[Exercise input Boundary: Start]

-- ==== Sys2Proof/Tests/Slice0.lean ====
section
/-!
SUPPORT. Tests. Expected results come from spec/95_test_vectors (its S, V and P items), from the examples of the
instruction rules, or from the encodings of 30_encoding; each test names its source. Then a witness for every statement
that has hypotheses.
-/
namespace Sys2Proof.Tests

open Sys2Proof.Machine

/-- The blank machine with some bytes poked, PC at 0x0000. -/
def blankWith (cells : List Host.Cell) : State := { State.reset with mem := ⟨cells⟩ }

/-- What a property of the next state is. -/
def afterStep {α : Type} (s : State) (f : State → α) : Option α :=
  match step s with
  | .next t => some (f t)
  | .fault _ => none
  | .refused _ => none

/-! ### Well-formedness -/

/-- U2: a table with a repeated opcode is refused. -/
theorem test_table_repeated_opcode_refused : tableWellFormed [⟨0xA9, .lda⟩, ⟨0xA2, .ldx⟩, ⟨0xA9, .nop⟩] = false := by decide

theorem test_table_wellFormed : tableWellFormed instructionTable = true := by decide

/-- R76, R77: every operand value is legal, so no instruction term is ill-formed. -/
theorem test_every_instruction_wellFormed (i : Instr) : i.wellFormed = true := by cases i <;> rfl

/-- The canonical form refuses a listed zero, a repeated address, falling addresses and an address past 0xFFFF. -/
theorem test_memory_form_refuses :
    ¬Memory.wf ⟨[(3, 0x00)]⟩ ∧ ¬Memory.wf ⟨[(3, 0x01), (3, 0x02)]⟩ ∧ ¬Memory.wf ⟨[(4, 0x01), (3, 0x02)]⟩ ∧
      ¬Memory.wf ⟨[(65536, 0x01)]⟩ := by decide

/-! ### Decoding: words written out bit by bit from 30_encoding R71 to R73 and R78 -/

theorem test_decode_sty : decode [0b10001100, 0b00000010, 0b00000011] = .ok (.sty 0x0302, []) := by decide
theorem test_decode_sta : decode [0b10001101, 0b00000000, 0b00000011] = .ok (.sta 0x0300, []) := by decide
theorem test_decode_stx : decode [0b10001110, 0b00000001, 0b00000011] = .ok (.stx 0x0301, []) := by decide
theorem test_decode_ldy : decode [0b10100000, 0b01111111] = .ok (.ldy 0x7F, []) := by decide
theorem test_decode_ldx : decode [0b10100010, 0b10000000] = .ok (.ldx 0x80, []) := by decide
theorem test_decode_lda : decode [0b10101001, 0b11111111] = .ok (.lda 0xFF, []) := by decide
/-- R77's worked example: 0xCE, 0xAB, 0xCD is DEC 0xCDAB. -/
theorem test_decode_dec : decode [0b11001110, 0b10101011, 0b11001101] = .ok (.dec 0xCDAB, []) := by decide
theorem test_decode_nop : decode [0b11101010, 0b11111111] = .ok (.nop, [0b11111111]) := by decide
theorem test_decode_inc : decode [0b11101110, 0b00110100, 0b00010010] = .ok (.inc 0x1234, []) := by decide
/-- R79: 0x00 is an ordinary unrecognised byte. -/
theorem test_decode_zero_rejected : decode [0x00] = .error (.unrecognised 0x00) := by decide
theorem test_decode_truncated_rejected : decode [0xEE, 0x34] = .error (.truncated .inc) := by decide
/-- The opcode table's numbering: the opcode byte is bits 7:0, the operand bytes follow. -/
theorem test_decodeTableWord : decodeTableWord 24 0x1234EE = some (.inc 0x1234) ∧ decodeTableWord 8 0xCE = some (.dec 0x0000) := by
  decide

/-! ### One step: 95_test_vectors -/

/-- S7: LDA #0xFF. -/
theorem test_lda_ff : afterStep (blankWith [(0, 0xA9), (1, 0xFF)]) (fun t => (t.ac, t.p, t.pc, t.cyc)) = some (0xFF, 0x80, 0x0002, 2) := by
  decide
/-- V1: flags are overwritten: from P=80, LDA #0x00 gives P=02. -/
theorem test_lda_zero_from_n :
    afterStep { blankWith [(0, 0xA9)] with p := 0x80 } (fun t => (t.ac, t.p)) = some (0x00, 0x02) := by decide
/-- V1: from AC=11 XR=22 YR=33, LDX #0x44 writes XR only. -/
theorem test_ldx_only_xr :
    afterStep { blankWith [(0, 0xA2), (1, 0x44)] with ac := 0x11, xr := 0x22, yr := 0x33 } (fun t => (t.ac, t.xr, t.yr))
      = some (0x11, 0x44, 0x33) := by decide
/-- P5b: LDX whose operand wraps to 0x0000. -/
theorem test_ldx_operand_wraps :
    afterStep { blankWith [(0, 0x99), (0xFFFF, 0xA2)] with pc := 0xFFFF } (fun t => (t.xr, t.p, t.pc, t.cyc))
      = some (0x99, 0x80, 0x0001, 2) := by decide
/-- R112's example. -/
theorem test_ldy_7f :
    afterStep { blankWith [(0x0204, 0xA0), (0x0205, 0x7F)] with pc := 0x0204, cyc := 4, p := 0x80 }
      (fun t => (t.yr, t.p, t.pc, t.cyc)) = some (0x7F, 0x00, 0x0206, 6) := by decide
/-- V2: INC of 0xFF gives 0x00, P=02 exactly (no carry). -/
theorem test_inc_wraps :
    afterStep (blankWith [(0, 0xEE), (1, 0x34), (2, 0x12), (0x1234, 0xFF)]) (fun t => (t.readByte 0x1234, t.p, t.pc, t.cyc))
      = some (0x00, 0x02, 0x0003, 3) := by decide
/-- V2: INC of its own operand byte uses the address it fetched. -/
theorem test_inc_own_operand :
    afterStep (blankWith [(0, 0xEE), (1, 0x01)]) (fun t => (t.readByte 0x0000, t.readByte 0x0001, t.readByte 0x0002, t.p))
      = some (0xEE, 0x02, 0x00, 0x00) := by decide
/-- S8c: the bytes CE AB CD decrement 0xCDAB, not 0xABCD. -/
theorem test_dec_little_endian :
    afterStep (blankWith [(0, 0xCE), (1, 0xAB), (2, 0xCD), (0xABCD, 0x43)]) (fun t => (t.readByte 0xCDAB, t.readByte 0xABCD, t.p))
      = some (0xFF, 0x43, 0x80) := by decide
/-- P5c: the operand's bytes straddle 0xFFFF. -/
theorem test_dec_operand_straddles :
    afterStep { blankWith [(0, 0x12), (0x1234, 0x01), (0xFFFE, 0xCE), (0xFFFF, 0x34)] with pc := 0xFFFE }
      (fun t => (t.readByte 0x1234, t.pc, t.p, t.cyc)) = some (0x00, 0x0001, 0x02, 3) := by decide
/-- V3: STA, AC=05 over 09, ASSIGN. -/
theorem test_sta_assign :
    afterStep { blankWith [(0, 0x8D), (2, 0x03), (0x0300, 0x09)] with ac := 0x05, storeMode := .assign }
      (fun t => (t.readByte 0x0300, t.p, t.ac)) = some (0x05, 0x00, 0x05) := by decide
/-- V3: STA, AC=80 over 80, SUBTRACT: the byte is 00 and P stays 80. -/
theorem test_sta_subtract :
    afterStep { blankWith [(0, 0x8D), (2, 0x03), (0x0300, 0x80)] with ac := 0x80, p := 0x80, storeMode := .subtract }
      (fun t => (t.readByte 0x0300, t.p)) = some (0x00, 0x80) := by decide
/-- V3: STX, XR=01 over 00. -/
theorem test_stx_assign :
    afterStep { blankWith [(0, 0x8E), (2, 0x03)] with xr := 0x01, storeMode := .assign } (fun t => (t.readByte 0x0300, t.p))
      = some (0x01, 0x00) := by decide
theorem test_stx_subtract :
    afterStep { blankWith [(0, 0x8E), (2, 0x03)] with xr := 0x01, storeMode := .subtract } (fun t => (t.readByte 0x0300, t.p))
      = some (0xFF, 0x00) := by decide
/-- V3: STY, YR=20 over 10. -/
theorem test_sty_assign :
    afterStep { blankWith [(0, 0x8C), (2, 0x03), (0x0300, 0x10)] with yr := 0x20, storeMode := .assign }
      (fun t => (t.readByte 0x0300, t.p)) = some (0x20, 0x00) := by decide
theorem test_sty_subtract :
    afterStep { blankWith [(0, 0x8C), (2, 0x03), (0x0300, 0x10)] with yr := 0x20, storeMode := .subtract }
      (fun t => (t.readByte 0x0300, t.p)) = some (0xF0, 0x00) := by decide
/-- V4: NOP at the top of memory. -/
theorem test_nop_wraps :
    afterStep { blankWith [(0xFFFF, 0xEA)] with pc := 0xFFFF, p := 0x02 }
      (fun t => (t.pc, t.p, t.cyc, t.ir.map DecodedInstr.opcode)) = some (0x0000, 0x02, 1, some 0xEA) := by decide
/-- V5: an unrecognised opcode after an LDA clears IR and keeps the rest. -/
theorem test_unrecognised :
    afterStep { blankWith [(0x0010, 0xAD)] with pc := 0x0010, ac := 0x12, xr := 0x34, yr := 0x56, p := 0x80, cyc := 5,
                                                ir := some (decodedOf .lda) }
      (fun t => ((t.pc, t.ac, t.xr), (t.yr, t.p, t.cyc), t.ir.isNone)) = some ((0x0011, 0x12, 0x34), (0x56, 0x80, 6), true) := by decide
/-- V5: its report. -/
theorem test_unrecognised_report : (blankWith [(0, 0xFF)]).report = .unknownOpcode 0xFF := by decide
/-- V6: setters and getters in isolation. -/
theorem test_flag_setters :
    setFlag .c false 0xDF = 0xDE ∧ setFlag .z false 0xDF = 0xDD ∧ setFlag .n true 0x20 = 0xA0 ∧
      setFlag .z false (setFlag .z true 0x5D) = 0x5D ∧ getFlag .n 0x80 = true ∧ getFlag .z 0x80 = false := by decide
/-- V7: reset() writes P and PC only. -/
theorem test_reset_command :
    (fun t : State => (t.pc, t.ac, t.p, t.cyc))
      (State.cpuReset { blankWith [(0xFFFD, 0x02)] with pc := 0x0207, ac := 0x80, p := 0x80, cyc := 9 })
      = (0x0200, 0x80, 0x00, 9) := by decide
/-- V8: FetchWord at 0xFFFF. -/
theorem test_fetchWord_at_top :
    (fun r : Addr × Bus => (r.1, r.2.state.pc, r.2.state.cyc))
      (fetchWord 0xFFFF ⟨{ blankWith [(0, 0x12), (0xFFFF, 0x34)] with pc := 0xFFFF }, []⟩) = (0x1234, 0x0001, 2) := by decide
/-- R51: a SUBTRACT store reads and then writes its byte. -/
theorem test_accesses_subtract_store :
    (busStep ⟨{ blankWith [(0, 0x8D), (2, 0x03), (0x0300, 0x09)] with ac := 0x05, storeMode := .subtract }, []⟩).2.log
      = [.read 0x0000, .read 0x0001, .read 0x0002, .read 0x0300, .write 0x0300 0x04] := by decide
/-- The word laid at PC is the instruction the next step runs. -/
theorem test_withFetchWord : afterStep (State.reset.withFetchWord 16 0x44A9) (fun t => (t.ac, t.pc)) = some (0x44, 0x0002) := by
  decide

/-! ### Witnesses: states and operands that meet the hypotheses of the statements -/

/-- A state with an instruction's three bytes at 0xFFFE, so that its high operand byte is at 0x0000. -/
def atTop (op lo hi : Byte) : State := { blankWith [(0, hi), (0xFFFE, op), (0xFFFF, lo)] with pc := 0xFFFE }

[Exercise input Boundary: End]

§ Required action
Everything from the line with "that has hypotheses." through the line with "def blankWith (cells" in the listing above must be retyped exactly, with nothing added.

§ Answer box
that has hypotheses.
-/
namespace Sys2Proof.Tests

open Sys2Proof.Machine

/-- The blank machine with some bytes poked, PC at 0x0000. -/
def blankWith (cells : List Host.Cell) : State := { State.reset with mem := ⟨cells⟩ }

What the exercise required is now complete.